HENRY WELLCOME, the chemist, invented the tabloid — which in his day was a pill, not a paper — and the trust that he founded has grown to become the world's biggest charitable supporter of medical research. Now its work has been crowned with two Nobel prizes, won by two col leagues at the Trust's Sanger Centre, home of the Human Genome Project. There is one ailment, though, for which Wellcome's research can find no cure. On the land next door to the Centre, the thistles grow taller. The Trust hoped — hopes — to build a biotechnology park there, so that its discoveries could be transferred into products which would benefit human health. The tenants would live on campus and have the run of the Centre's research library and, for that matter, of its coffee shop. This project has had to spend five and a half years in search of planning permission. The local planning authority now favours it in principle, which is something, but not the same as a starting signal.
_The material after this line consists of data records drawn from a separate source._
-- ==== Sys2Proof/Machine/Uniform.lean ====
section
/-! DEFINITION. The uniform instructions (R119 to R124). -/
namespace Sys2Proof.Machine

/-- The value of a uniform source; IMM32 replaces SB (R119). -/
def usrc (grp : Group) (x : Src) : Word := readSrc grp 0 x

/-- A uniform value instruction: once for the group, if some issuing lane's guard holds (R119, R120). -/
def uniformWord (p : GOp) (o : Ops) (s : State) : State :=
  groupWord s o.g fun _ =>
    advance (onGroup s fun grp => writeG grp o.d (gOp p (usrc grp o.a) (usrc grp o.b) (uval grp o.c)))

/-- GADD (R120). -/
def execGadd (o : Ops) (s : State) : Host.Outcome State Fault Refusal := .next (uniformWord .add o s)

/-- GSUB (R120). -/
def execGsub (o : Ops) (s : State) : Host.Outcome State Fault Refusal := .next (uniformWord .sub o s)

/-- GMUL (R120). -/
def execGmul (o : Ops) (s : State) : Host.Outcome State Fault Refusal := .next (uniformWord .mul o s)

/-- GMAD (R120). -/
def execGmad (o : Ops) (s : State) : Host.Outcome State Fault Refusal := .next (uniformWord .mad o s)

/-- GAND (R120). -/
def execGand (o : Ops) (s : State) : Host.Outcome State Fault Refusal := .next (uniformWord .and o s)

/-- GOR (R120). -/
def execGor (o : Ops) (s : State) : Host.Outcome State Fault Refusal := .next (uniformWord .or o s)

/-- GXOR (R120). -/
def execGxor (o : Ops) (s : State) : Host.Outcome State Fault Refusal := .next (uniformWord .xor o s)

/-- GSHL (R120). -/
def execGshl (o : Ops) (s : State) : Host.Outcome State Fault Refusal := .next (uniformWord .shl o s)

/-- GSHR (R120). -/
def execGshr (o : Ops) (n : Bool) (s : State) : Host.Outcome State Fault Refusal := .next (uniformWord (.shr n) o s)

/-- GMIN (R120). -/
def execGmin (o : Ops) (n : Bool) (s : State) : Host.Outcome State Fault Refusal := .next (uniformWord (.min n) o s)

/-- GMAX (R120). -/
def execGmax (o : Ops) (n : Bool) (s : State) : Host.Outcome State Fault Refusal := .next (uniformWord (.max n) o s)

/-- GSET (R120). -/
def execGset (o : Ops) (c : Cmp) (n : Bool) (s : State) : Host.Outcome State Fault Refusal := .next (uniformWord (.set c n) o s)

/-- GSEL (R120). -/
def execGsel (o : Ops) (s : State) : Host.Outcome State Fault Refusal := .next (uniformWord .sel o s)

/-- GMOV (R120). -/
def execGmov (o : Ops) (s : State) : Host.Outcome State Fault Refusal := .next (uniformWord .mov o s)

/-- GMOVI (R120). -/
def execGmovi (g : Guard) (d : Spec) (i : Word) (s : State) : Host.Outcome State Fault Refusal :=
  .next (groupWord s g fun _ => advance (onGroup s fun grp => writeG grp d i))

/-- GRD: the register of the lane that the low five bits name, whether or not the word issues for it (R121). -/
def execGrd (o : Ops) (s : State) : Host.Outcome State Fault Refusal :=
  .next (groupWord s o.g fun _ =>
    advance (onGroup s fun grp => writeG grp o.d (readSrc grp (sh5 (usrc grp o.b)) o.a)))

/-- The byte that GLD and GST name (R122). -/
def gAddr (s : State) (o : Ops) : Nat := (usrc (curGroup s) o.a + usrc (curGroup s) o.b).toNat

/-- GLD and GST: a failed check or a watchpoint raises its trap for every active lane, and nothing changes (R119, R122, R440). A watchpoint that
every active lane's replay leaves out is not met (R390). -/
def uniformAccess (op : MemOp) (o : Ops) (f : Nat → State) (s : State) : State :=
  groupWord s o.g fun act =>
    let a := gAddr s o
    match checkAccess 4 (curWS s) a with
    | some c => trapActive s act c
    | none =>
      match act.findSome? fun l => watchHit s (laneAt (curGroup s) l) 4 a op.rd op.wr with
      | some i => trapActive s act ⟨.watch, i, BitVec.ofNat 32 a, 0⟩
      | none => f a

/-- GLD (R122). -/
def execGld (o : Ops) (s : State) : Host.Outcome State Fault Refusal :=
  .next (uniformAccess (.ld .w32) o (fun a =>
    let x := BitVec.ofNat 32 (readBytes (curTeam s).sp a 4)
    advance (onGroup s fun grp => writeG grp o.d x)) s)

/-- GST (R122). -/
def execGst (o : Ops) (s : State) : Host.Outcome State Fault Refusal :=
  .next (uniformAccess (.st .w32) o (fun a =>
    let x := uval (curGroup s) o.c
    advance (onTeam s fun t => { t with sp := writeBytes t.sp a x.toNat 4 })) s)

end Sys2Proof.Machine
end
As brakes on the British economy, the planning laws' delays are in a class of their own — seven years to think about Heathrow's new terminal — but time costs money, researchers are footloose, even charities have to face competition, and funding them, in today's markets, is harder than it was. Nobel prizes? We'd rather have thistles.

Lunch with the FT

THE Financial Times is running a series on cost-cutting (How the budget controllers gained the whip hand') and I can help it. I plan to open a soup kitchen at the City end of Southwark Bridge. Just across the river, in their granite fortress, the editorial staff of the FT are suffering. So straitened are the paper's own finances that the budget will no longer stretch to lunches, and the victims are left to hope that some practitioner of public relations will take pity on their plight and throw a morsel to them. Worse still, Dame Marjorie Scardino, who runs Pearson, the parent company, has charged them with being slow on the draw. She wants journalists who can read balance sheets. I wonder what they would make of a company which announced a £5 million profit 'post internet enterprises', when the profit and loss account, tucked away on page 8, was in the red by £235 million. (Yes, that was Pearson, a year ago, when its dashing new FT.com was losing more money than the old-technology paper was making.) They might even wonder what has been happening to Pearson's share price. Now that Dame Marjorie wants to assuage them — they're the greatest, she says — she should get her PR man to ask them to lunch.